Support sending which branches to index
Recently the rails code that kicks off the Elasticsearch indexer was changed to use root_ref
in place of HEAD
in gitlab!122912 (merged)
The zoekt indexer currently uses default branch but we'd like to support any branch requested through the API
Technical details
- Zoekt raises an error if the indexed metadata is different than what is being requested - this includes branch set. A delta build is not allowed in that case and the caller is supposed to check and determine that before indexing is requested.

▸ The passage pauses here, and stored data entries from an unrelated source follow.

/-- Each row of the table of STATE: reset, a run in which nothing lands, a run in which an operation
lands, a START, another operation. -/
theorem test_witness_transitions :
    (Inv (hosted .reset) ∧ nextHostOp (hosted .reset) = some .reset) ∧
    (Inv freshRun ∧ nextHostOp freshRun = none ∧ freshRun.status = .busy) ∧
    (Inv { freshRun with pending := [⟨0, .poll⟩, ⟨3, .lb 0⟩] } ∧
      nextHostOp { freshRun with pending := [⟨0, .poll⟩, ⟨3, .lb 0⟩] } = some .poll) ∧
    (Inv (hosted (.wr 0 0x00000001)) ∧ nextHostOp (hosted (.wr 0 1)) = some (.wr 0 0x00000001) ∧
      (0x00000001 : Word).getLsbD 0 = true ∧ (hosted (.wr 0 1)).status ≠ .busy) ∧
    (Inv (hosted (.wr 0 0x00000002)) ∧ nextHostOp (hosted (.wr 0 2)) = some (.wr 0 0x00000002) ∧
      (0x00000002 : Word).getLsbD 0 = false) :=
  ⟨⟨hosted_inv _, by decide⟩, ⟨freshRun_inv, by decide, rfl⟩,
    ⟨test_witness_progress.1, by decide⟩,
    ⟨hosted_inv _, by decide, by decide, by decide⟩, ⟨hosted_inv _, by decide, by decide⟩⟩

/-- A run during which a register write lands, and one in which nothing lands. -/
theorem test_witness_configuration :
    ({ freshRun with pending := [⟨0, .wr 3 5⟩] } : State).status = .busy ∧
    nextHostOp { freshRun with pending := [⟨0, .wr 3 5⟩] } = some (.wr 3 5) ∧
    nextHostOp freshRun = none := by decide

/-- Host operations that land outside a run, at the ends of their ranges. -/
theorem test_witness_host_ops :
    (∀ n ∈ [0, 1, 2, 3, 4, 5, 6, 7, 8], nextHostOp (hosted (.rd n)) = some (.rd n) ∧
      nextHostOp (hosted (.wr n 6)) = some (.wr n 6)) ∧
    (6 : Word).getLsbD 0 = false ∧ (hosted (.wr 0 6)).status ≠ .busy ∧
    nextHostOp (hosted (.sw 1048575 7)) = some (.sw 1048575 7) ∧
    nextHostOp (hosted (.lw 0)) = some (.lw 0) ∧ memRead (hosted (.lw 0)).src 0 = none ∧
    nextHostOp (hosted (.lb 262143)) = some (.lb 262143) ∧
    memRead (hosted (.lb 262143)).out 262143 = none ∧
    nextHostOp (hosted (.sb 262143 0)) = some (.sb 262143 0) ∧
    nextHostOp (hosted .poll) = some .poll ∧ nextHostOp (hosted .reset) = some .reset ∧
    (hosted .reset).pending.tail = [] := by decide

/-- Host operations that land during a run, and one that has to wait. -/
theorem test_witness_host_ops_busy :
    (∀ op ∈ [HostOp.rd 1, .rd 2, .rd 7, .wr 3 5, .sw 0 1, .lw 0, .lb 0, .sb 0 0, .poll],
      nextHostOp { freshRun with pending := [⟨0, op⟩] } = some op ∧ op ≠ .reset) ∧
    ({ freshRun with pending := [⟨0, .poll⟩] } : State).status = .busy ∧
    nextHostOp { freshRun with pending := [⟨0, .reset⟩] } = some .reset ∧
    nextHostOp { freshRun with pending := [⟨1, .poll⟩] } = none := by decide

/-- Each register and each state of the block, for a register read. -/
theorem test_witness_register_reads :
    State.reset.status = .idle ∧ freshRun.status = .busy ∧
    ({ State.reset with status := .done } : State).status = .done ∧
    ({ State.reset with status := .error, err := 1 } : State).status = .error := by decide

/-- Stored values for the host's memory reads. -/
theorem test_witness_memory_reads :
    memRead ({ hosted (.lw 5) with src := (gridRun 1 0 0).src }).src (5 : SrcIndex).toNat
      = some 0xFF000000 ∧
    memRead ({ hosted (.lb 262143) with out := [(262143, 0x7F)] }).out (262143 : OutIndex).toNat
      = some 0x7F := by decide

theorem test_witness_host_encode :
    ∃ s : State, s.status ≠ .busy ∧ s.pending = encodeProgram 1 1 2 ++ [⟨0, .rd 7⟩] :=
  ⟨{ State.reset with pending := encodeProgram 1 1 2 ++ [⟨0, .rd 7⟩] }, by decide, rfl⟩

end Sys2Proof.Tests
end

section
/-! O48: the host during a run (20_memory.md R45). -/

namespace Sys2Proof.Machine

/-- `t` is `s` but for the host's side and the count of free values. -/
def SameBlock (s t : State) : Prop :=
  ∃ (p : List HostEvent) (r : List Reply) (d : Nat),
    t = { s with pending := p, replies := r, draws := d }

/-! ### Each host operation during a run -/

theorem exec_encode_busy {s : State} (rot : BitVec 1) (bord bpp : BitVec 2)
    (hb : s.status = .busy) : exec (.encode rot bord bpp) s = .next s := by
  simp [exec, execEncode, hb]

theorem hostWriteReg_busy {s : State} (n : Nat) (v : Word) (hb : s.status = .busy) :
    hostWriteReg n v s = s := if_pos hb

theorem hostWriteSrc_busy {s : State} (a : SrcIndex) (v : Word) (hb : s.status = .busy) :
    hostWriteSrc a v s = s := if_pos hb

theorem hostReadSrc_busy {s : State} (a : SrcIndex) (hb : s.status = .busy) :
    hostReadSrc a s = reply (.src a (drawWord s).1) (drawWord s).2 := by
  simp [hostReadSrc, hb]

theorem hostReadOut_busy {s : State} (k : OutIndex) (hb : s.status = .busy) :
    hostReadOut k s = reply (.out k (drawByte s).1) (drawByte s).2 := by
  simp [hostReadOut, hb]

theorem hostPoll_busy {s : State} (hb : s.status = .busy) :
    hostPoll s = { hostReadReg 1 s with pending := ⟨1, .poll⟩ :: s.pending } := if_pos hb

/-- No host operation but reset reaches the block during a run: writes are ignored, and reads and polls
leave only replies, free values and a poll to come. -/
theorem landHostOp_busy_sameBlock {s : State} {op : HostOp} (hb : s.status = .busy)
    (hr : op ≠ .reset) : SameBlock s (landHostOp op s) := by
  cases op with
  | rd n => exact ⟨_, _, _, rfl⟩
  | wr n v => exact ⟨_, _, _, hostWriteReg_busy n v hb⟩
  | sw a v => exact ⟨_, _, _, hostWriteSrc_busy a v hb⟩
  | lw a => exact ⟨_, _, _, hostReadSrc_busy a hb⟩
  | lb k => exact ⟨_, _, _, hostReadOut_busy k hb⟩
  | sb k v => exact ⟨_, _, _, rfl⟩
  | poll => exact ⟨_, _, _, hostPoll_busy hb⟩
  | reset => exact absurd rfl hr

/-- During a run a host operation has the effect of `landHostOp`, even a write of CTRL with START set: the
ENCODE it issues is ignored whole (43_control.md R88), as the write is. -/
theorem step_hostOp_busy {s : State} {op : HostOp} (hb : s.status = .busy)
    (ho : nextHostOp s = some op) : step s = .next (landHostOp op (takeHostOp s)) := by
  have hbusy : (takeHostOp s).status = .busy := by rw [takeHostOp_status, hb]
  cases hi : issuedBy op with
  | none => simp only [step, ho, hi]
  | some i =>
    obtain ⟨v, rfl, -, rfl⟩ := issuedBy_some hi
    simp only [step, ho, hi, exec_encode_busy _ _ _ hbusy, landHostOp, hostWriteReg_busy _ _ hbusy]

/-! ### What register reads return during a run -/

/-- In a run STATUS reads BUSY, and ERR and OUTLEN are still what START cleared them to
(10_state.md R13, R18). -/
theorem readReg_busy {s : State} {n : Nat} (hi : Inv s) (hb : s.status = .busy)
    (hn : n = 1 ∨ n = 2 ∨ n = 7) : readReg s n = if n = 1 then 1 else 0 := by
  have herr : s.err = 0 := by
    by_contra he
    simp [hi.errExactlyInError.mp he] at hb
  have hlen : s.outlen = 0 := hi.outlenZero (by simp [hb])
  rcases hn with rfl | rfl | rfl
  · simp [readReg, hb, RunState.code]
  · simp [readReg, herr]
  · simp [readReg, hlen]

theorem readReg_takeHostOp (s : State) (n : Nat) : readReg (takeHostOp s) n = readReg s n := rfl

/-- Settles O48: a host operation during a run leaves the block as it is, and under the invariant STATUS,
ERR and OUTLEN read as the run has them. -/
theorem hostCannotDisturbARun : Obligations.HostCannotDisturbARun := by
  intro s op hb ho hr
  have hstep := step_hostOp_busy hb ho
  refine ⟨?_, fun hi n hop hn => ?_⟩
  · obtain ⟨p, r, d, hland⟩ := landHostOp_busy_sameBlock (s := takeHostOp s) hb hr
    exact ⟨p, r, d, hstep.trans (congrArg _ hland)⟩
  · subst hop
    rw [hstep, ← readReg_busy hi hb hn, ← readReg_takeHostOp]
    rfl
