-- ==== Sys2Proof/Machine/Ops.lean ====
section
/-! DEFINITION. The named operations over the state: what a command may do to the registers and the streams, the
decoder's fault entry (spec/60_exceptions.md R157) and the way out of it (R159), reset (R170), and the host's events
at the ports. -/

namespace Sys2Proof.Machine

/-- A command is rejected (R141): no register changes, nothing is pushed, `rej` = 1. -/
def reject (s : State) : State := { s with rej := true }

/-- A command is not rejected (R141): `rej` = 0. -/
def accept (s : State) : State := { s with rej := false }

/-- A count of `LEN_W` bits one up: `ENC_COUNT` + 1 modulo 2^`LEN_W` (R12). -/
def nextCount (lenW count : Nat) : Nat := (count + 1) % 2 ^ lenW

/-- `DEC_REM` − 1 in `LEN_W` bits (R17). R124 has it computed from a count of at least 1 only. -/
def prevCount (lenW count : Nat) : Nat := (count + (2 ^ lenW - 1)) % 2 ^ lenW

/-- A position `n` up in `POS_W` bits (R18, R21). R124 has no carry out of `POS_W` bits. -/
def addPos (lenW pos n : Nat) : Nat := (pos + n) % 2 ^ Config.posW lenW

/-- A count of lanes in a register of `LEN_W` bits (R23). A `LEN_W` of 1 cannot hold 2 or 3: then the register holds a
value that the spec leaves open (log entry 13). -/
def countField (lenW n : Nat) : Nat := if n < 2 ^ lenW then n else Config.freeCount lenW n % 2 ^ lenW

/-- Every encoder register takes its reset value (R97, R170). -/
def clearEnc (s : State) : State := { s with enc := EncRegs.zero }

/-- Every decoder register takes its reset value (R116, R118, R170). -/
def clearDec (s : State) : State := { s with dec := DecRegs.zero }

/-- The two bytes of a share word in stream order (R44). -/
def wordBytes (w : ShareWord) : List Byte := [w.extractLsb' 8 8, w.extractLsb' 0 8]

/-- `Push(SHj, W_j[15:8]); Push(SHj, W_j[7:0])` for the four shares (R95): a push appends (R41). -/
def pushShares (w : Quad ShareWord) (s : State) : State :=
  { s with sh := Quad.ofFn fun j => s.sh.get j ++ wordBytes (w.get j) }

/-- `Push(OUT, byte)` (R117). -/
def pushOut (b : Byte) (s : State) : State := { s with out := s.out ++ [b] }

/-- `raise E(info)` (R157), the decoder's fault entry: `DEC_STATE` becomes `FAULT` and the error registers take what
`e` records. `DEC_MASK`, `DEC_N`, `DEC_REM` and `DEC_POS` keep their values, which are the ones latched or cleared by
the `DEC.START` that raises or left by the words before the `DEC.WORD` that raises. The datapath registers are
emptied (R24), nothing is pushed, `rej` = 0. -/
def raiseError (e : ErrorRegs) (s : State) : State :=
  accept { s with dec := { s.dec with state := .fault, err := e, dp := DecDatapath.zero } }

/-- Leaving the fault state to `IDLE` (R159), the effect of `DEC.ABORT` (R118): every decoder register is cleared and
`rej` = 0. -/
def leaveFault (s : State) : State := accept (clearDec s)

/-- The reset input is asserted (R170): every register of both units takes its reset value; nothing is pushed; the
ROMs are unchanged. `rst` is no operation, so the step output `rej` is not driven by it and keeps its value
(log entry 4). -/
def applyReset (s : State) : State := clearDec (clearEnc s)

/-- The host empties the four share sinks (R173). -/
def emptyShares (s : State) : State := { s with sh := ⟨[], [], [], []⟩ }

/-- The host empties the output sink (R173). -/
def emptyOut (s : State) : State := { s with out := [] }

/-- The next event at the ports, and the state in which it is taken: the events after it wait. -/
def nextEvent (s : State) : Option (HostEvent × State) :=
  match s.port with
  | [] => none
  | ev :: rest => some (ev, { s with port := rest })

/-- A command word arrives at the ports ahead of every event that waits there. -/
def placeCommand (cmd : Nat) (s : State) : State := { s with port := .command cmd :: s.port }

end Sys2Proof.Machine
end

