-- ==== Sys2Proof/Laws/State.lean ====
section
/-! SUPPORT. One lemma per field of `State` and per named operation, each true by unfolding that operation once, so that no
later proof unfolds a record update. -/

namespace Sys2Proof.Machine

variable (s : State)

@[simp] theorem reject_enc : (reject s).enc = s.enc := rfl
@[simp] theorem reject_dec : (reject s).dec = s.dec := rfl
@[simp] theorem reject_weights : (reject s).weights = s.weights := rfl
@[simp] theorem reject_lenW : (reject s).lenW = s.lenW := rfl
@[simp] theorem reject_port : (reject s).port = s.port := rfl
@[simp] theorem reject_rej : (reject s).rej = true := rfl
@[simp] theorem reject_sh : (reject s).sh = s.sh := rfl
@[simp] theorem reject_out : (reject s).out = s.out := rfl

@[simp] theorem accept_enc : (accept s).enc = s.enc := rfl
@[simp] theorem accept_dec : (accept s).dec = s.dec := rfl
@[simp] theorem accept_weights : (accept s).weights = s.weights := rfl
@[simp] theorem accept_lenW : (accept s).lenW = s.lenW := rfl
@[simp] theorem accept_port : (accept s).port = s.port := rfl
@[simp] theorem accept_rej : (accept s).rej = false := rfl
@[simp] theorem accept_sh : (accept s).sh = s.sh := rfl
@[simp] theorem accept_out : (accept s).out = s.out := rfl

@[simp] theorem clearEnc_enc : (clearEnc s).enc = EncRegs.zero := rfl
@[simp] theorem clearEnc_dec : (clearEnc s).dec = s.dec := rfl
@[simp] theorem clearEnc_weights : (clearEnc s).weights = s.weights := rfl
@[simp] theorem clearEnc_lenW : (clearEnc s).lenW = s.lenW := rfl
@[simp] theorem clearEnc_port : (clearEnc s).port = s.port := rfl
@[simp] theorem clearEnc_rej : (clearEnc s).rej = s.rej := rfl
@[simp] theorem clearEnc_sh : (clearEnc s).sh = s.sh := rfl
@[simp] theorem clearEnc_out : (clearEnc s).out = s.out := rfl

@[simp] theorem clearDec_enc : (clearDec s).enc = s.enc := rfl
@[simp] theorem clearDec_dec : (clearDec s).dec = DecRegs.zero := rfl
@[simp] theorem clearDec_weights : (clearDec s).weights = s.weights := rfl
@[simp] theorem clearDec_lenW : (clearDec s).lenW = s.lenW := rfl
@[simp] theorem clearDec_port : (clearDec s).port = s.port := rfl
@[simp] theorem clearDec_rej : (clearDec s).rej = s.rej := rfl
@[simp] theorem clearDec_sh : (clearDec s).sh = s.sh := rfl
@[simp] theorem clearDec_out : (clearDec s).out = s.out := rfl

@[simp] theorem pushShares_enc (w : Quad ShareWord) : (pushShares w s).enc = s.enc := rfl
@[simp] theorem pushShares_dec (w : Quad ShareWord) : (pushShares w s).dec = s.dec := rfl
@[simp] theorem pushShares_weights (w : Quad ShareWord) : (pushShares w s).weights = s.weights := rfl
@[simp] theorem pushShares_lenW (w : Quad ShareWord) : (pushShares w s).lenW = s.lenW := rfl
@[simp] theorem pushShares_port (w : Quad ShareWord) : (pushShares w s).port = s.port := rfl
@[simp] theorem pushShares_rej (w : Quad ShareWord) : (pushShares w s).rej = s.rej := rfl
@[simp] theorem pushShares_sh (w : Quad ShareWord) : (pushShares w s).sh = Quad.ofFn fun j => s.sh.get j ++ wordBytes (w.get j) := rfl
@[simp] theorem pushShares_out (w : Quad ShareWord) : (pushShares w s).out = s.out := rfl

@[simp] theorem pushOut_enc (b : Byte) : (pushOut b s).enc = s.enc := rfl
@[simp] theorem pushOut_dec (b : Byte) : (pushOut b s).dec = s.dec := rfl
@[simp] theorem pushOut_weights (b : Byte) : (pushOut b s).weights = s.weights := rfl
@[simp] theorem pushOut_lenW (b : Byte) : (pushOut b s).lenW = s.lenW := rfl
@[simp] theorem pushOut_port (b : Byte) : (pushOut b s).port = s.port := rfl
@[simp] theorem pushOut_rej (b : Byte) : (pushOut b s).rej = s.rej := rfl
@[simp] theorem pushOut_sh (b : Byte) : (pushOut b s).sh = s.sh := rfl
@[simp] theorem pushOut_out (b : Byte) : (pushOut b s).out = s.out ++ [b] := rfl

@[simp] theorem raiseError_enc (e : ErrorRegs) : (raiseError e s).enc = s.enc := rfl
@[simp] theorem raiseError_dec (e : ErrorRegs) : (raiseError e s).dec = { s.dec with state := .fault, err := e, dp := DecDatapath.zero } := rfl
@[simp] theorem raiseError_weights (e : ErrorRegs) : (raiseError e s).weights = s.weights := rfl
@[simp] theorem raiseError_lenW (e : ErrorRegs) : (raiseError e s).lenW = s.lenW := rfl
@[simp] theorem raiseError_port (e : ErrorRegs) : (raiseError e s).port = s.port := rfl
@[simp] theorem raiseError_rej (e : ErrorRegs) : (raiseError e s).rej = false := rfl
@[simp] theorem raiseError_sh (e : ErrorRegs) : (raiseError e s).sh = s.sh := rfl
@[simp] theorem raiseError_out (e : ErrorRegs) : (raiseError e s).out = s.out := rfl

@[simp] theorem leaveFault_enc : (leaveFault s).enc = s.enc := rfl
@[simp] theorem leaveFault_dec : (leaveFault s).dec = DecRegs.zero := rfl
@[simp] theorem leaveFault_weights : (leaveFault s).weights = s.weights := rfl
@[simp] theorem leaveFault_lenW : (leaveFault s).lenW = s.lenW := rfl
@[simp] theorem leaveFault_port : (leaveFault s).port = s.port := rfl
@[simp] theorem leaveFault_rej : (leaveFault s).rej = false := rfl
@[simp] theorem leaveFault_sh : (leaveFault s).sh = s.sh := rfl
@[simp] theorem leaveFault_out : (leaveFault s).out = s.out := rfl

@[simp] theorem applyReset_enc : (applyReset s).enc = EncRegs.zero := rfl
@[simp] theorem applyReset_dec : (applyReset s).dec = DecRegs.zero := rfl
@[simp] theorem applyReset_weights : (applyReset s).weights = s.weights := rfl
@[simp] theorem applyReset_lenW : (applyReset s).lenW = s.lenW := rfl
@[simp] theorem applyReset_port : (applyReset s).port = s.port := rfl
@[simp] theorem applyReset_rej : (applyReset s).rej = s.rej := rfl
@[simp] theorem applyReset_sh : (applyReset s).sh = s.sh := rfl
@[simp] theorem applyReset_out : (applyReset s).out = s.out := rfl

@[simp] theorem emptyShares_enc : (emptyShares s).enc = s.enc := rfl
@[simp] theorem emptyShares_dec : (emptyShares s).dec = s.dec := rfl
@[simp] theorem emptyShares_weights : (emptyShares s).weights = s.weights := rfl
@[simp] theorem emptyShares_lenW : (emptyShares s).lenW = s.lenW := rfl
@[simp] theorem emptyShares_port : (emptyShares s).port = s.port := rfl
@[simp] theorem emptyShares_rej : (emptyShares s).rej = s.rej := rfl
@[simp] theorem emptyShares_sh : (emptyShares s).sh = ⟨[], [], [], []⟩ := rfl
@[simp] theorem emptyShares_out : (emptyShares s).out = s.out := rfl

@[simp] theorem emptyOut_enc : (emptyOut s).enc = s.enc := rfl
@[simp] theorem emptyOut_dec : (emptyOut s).dec = s.dec := rfl
@[simp] theorem emptyOut_weights : (emptyOut s).weights = s.weights := rfl
@[simp] theorem emptyOut_lenW : (emptyOut s).lenW = s.lenW := rfl
@[simp] theorem emptyOut_port : (emptyOut s).port = s.port := rfl
@[simp] theorem emptyOut_rej : (emptyOut s).rej = s.rej := rfl
@[simp] theorem emptyOut_sh : (emptyOut s).sh = s.sh := rfl
@[simp] theorem emptyOut_out : (emptyOut s).out = [] := rfl

@[simp] theorem placeCommand_enc (cmd : Nat) : (placeCommand cmd s).enc = s.enc := rfl
@[simp] theorem placeCommand_dec (cmd : Nat) : (placeCommand cmd s).dec = s.dec := rfl
@[simp] theorem placeCommand_weights (cmd : Nat) : (placeCommand cmd s).weights = s.weights := rfl
@[simp] theorem placeCommand_lenW (cmd : Nat) : (placeCommand cmd s).lenW = s.lenW := rfl
@[simp] theorem placeCommand_port (cmd : Nat) : (placeCommand cmd s).port = .command cmd :: s.port := rfl
@[simp] theorem placeCommand_rej (cmd : Nat) : (placeCommand cmd s).rej = s.rej := rfl
@[simp] theorem placeCommand_sh (cmd : Nat) : (placeCommand cmd s).sh = s.sh := rfl
@[simp] theorem placeCommand_out (cmd : Nat) : (placeCommand cmd s).out = s.out := rfl

@[simp] theorem latchMask_enc (mask : BitVec 4) : (latchMask mask s).enc = s.enc := rfl
@[simp] theorem latchMask_dec (mask : BitVec 4) : (latchMask mask s).dec = { DecRegs.zero with mask := mask, n := BitVec.ofNat 3 (popcount mask) } := rfl
@[simp] theorem latchMask_weights (mask : BitVec 4) : (latchMask mask s).weights = s.weights := rfl
@[simp] theorem latchMask_lenW (mask : BitVec 4) : (latchMask mask s).lenW = s.lenW := rfl
@[simp] theorem latchMask_port (mask : BitVec 4) : (latchMask mask s).port = s.port := rfl
@[simp] theorem latchMask_rej (mask : BitVec 4) : (latchMask mask s).rej = s.rej := rfl
@[simp] theorem latchMask_sh (mask : BitVec 4) : (latchMask mask s).sh = s.sh := rfl
@[simp] theorem latchMask_out (mask : BitVec 4) : (latchMask mask s).out = s.out := rfl

@[simp] theorem openDecode_enc (len : Nat) : (openDecode len s).enc = s.enc := rfl
@[simp] theorem openDecode_dec (len : Nat) : (openDecode len s).dec = { s.dec with rem := len / 2, pos := 0, state := if len = 0 then .done else .run } := rfl
@[simp] theorem openDecode_weights (len : Nat) : (openDecode len s).weights = s.weights := rfl
@[simp] theorem openDecode_lenW (len : Nat) : (openDecode len s).lenW = s.lenW := rfl
@[simp] theorem openDecode_port (len : Nat) : (openDecode len s).port = s.port := rfl
@[simp] theorem openDecode_rej (len : Nat) : (openDecode len s).rej = false := rfl
@[simp] theorem openDecode_sh (len : Nat) : (openDecode len s).sh = s.sh := rfl
@[simp] theorem openDecode_out (len : Nat) : (openDecode len s).out = s.out := rfl

@[simp] theorem advanceDecode_enc (b : Byte) : (advanceDecode b s).enc = s.enc := rfl
@[simp] theorem advanceDecode_dec (b : Byte) : (advanceDecode b s).dec = { s.dec with
        pos := addPos s.lenW s.dec.pos 8, rem := prevCount s.lenW s.dec.rem
        state := if prevCount s.lenW s.dec.rem = 0 then .done else .run, dp := DecDatapath.zero } := rfl
@[simp] theorem advanceDecode_weights (b : Byte) : (advanceDecode b s).weights = s.weights := rfl
@[simp] theorem advanceDecode_lenW (b : Byte) : (advanceDecode b s).lenW = s.lenW := rfl
@[simp] theorem advanceDecode_port (b : Byte) : (advanceDecode b s).port = s.port := rfl
@[simp] theorem advanceDecode_rej (b : Byte) : (advanceDecode b s).rej = false := rfl
@[simp] theorem advanceDecode_sh (b : Byte) : (advanceDecode b s).sh = s.sh := rfl
@[simp] theorem advanceDecode_out (b : Byte) : (advanceDecode b s).out = s.out ++ [b] := rfl

end Sys2Proof.Machine
end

- Zoekt delta builds determine if files are modified and deleted across ALL branches and updates them accordingly. We need to replicate that behavior when telling Zoekt which files are updated during indexing. This is especially important if a file is modified or deleted in one branch only.
- We need to avoid making calls to gitaly for file contents multiple times and should not build any in memory structure that includes data contents
Proposal
- Add ability to send in indexing targets (branch (required) and SHA (optional)) in an array to the API (started in !45 (closed))
- Build an array of files changed in memory from the indexing target list. This should be done before pulling the file contents from gitaly.
- For each branch, we should look at the diffs between the indexed SHA (Zoekt side) to the target SHA (HEAD or specified SHA)_
- Explore gitaly protocol documentation and collaborate with that team to find the best way to build the structure below. Structure should contain:
- file path
- SHA
- branch list
- operation?
- Modified and Deleted files will need to be handled to make sure the correct branches are sent to Zoekt
- Calculate whether a delta build is possible prior to indexing by comparing index target list to Zoekt metadata
Edited by Terri Chu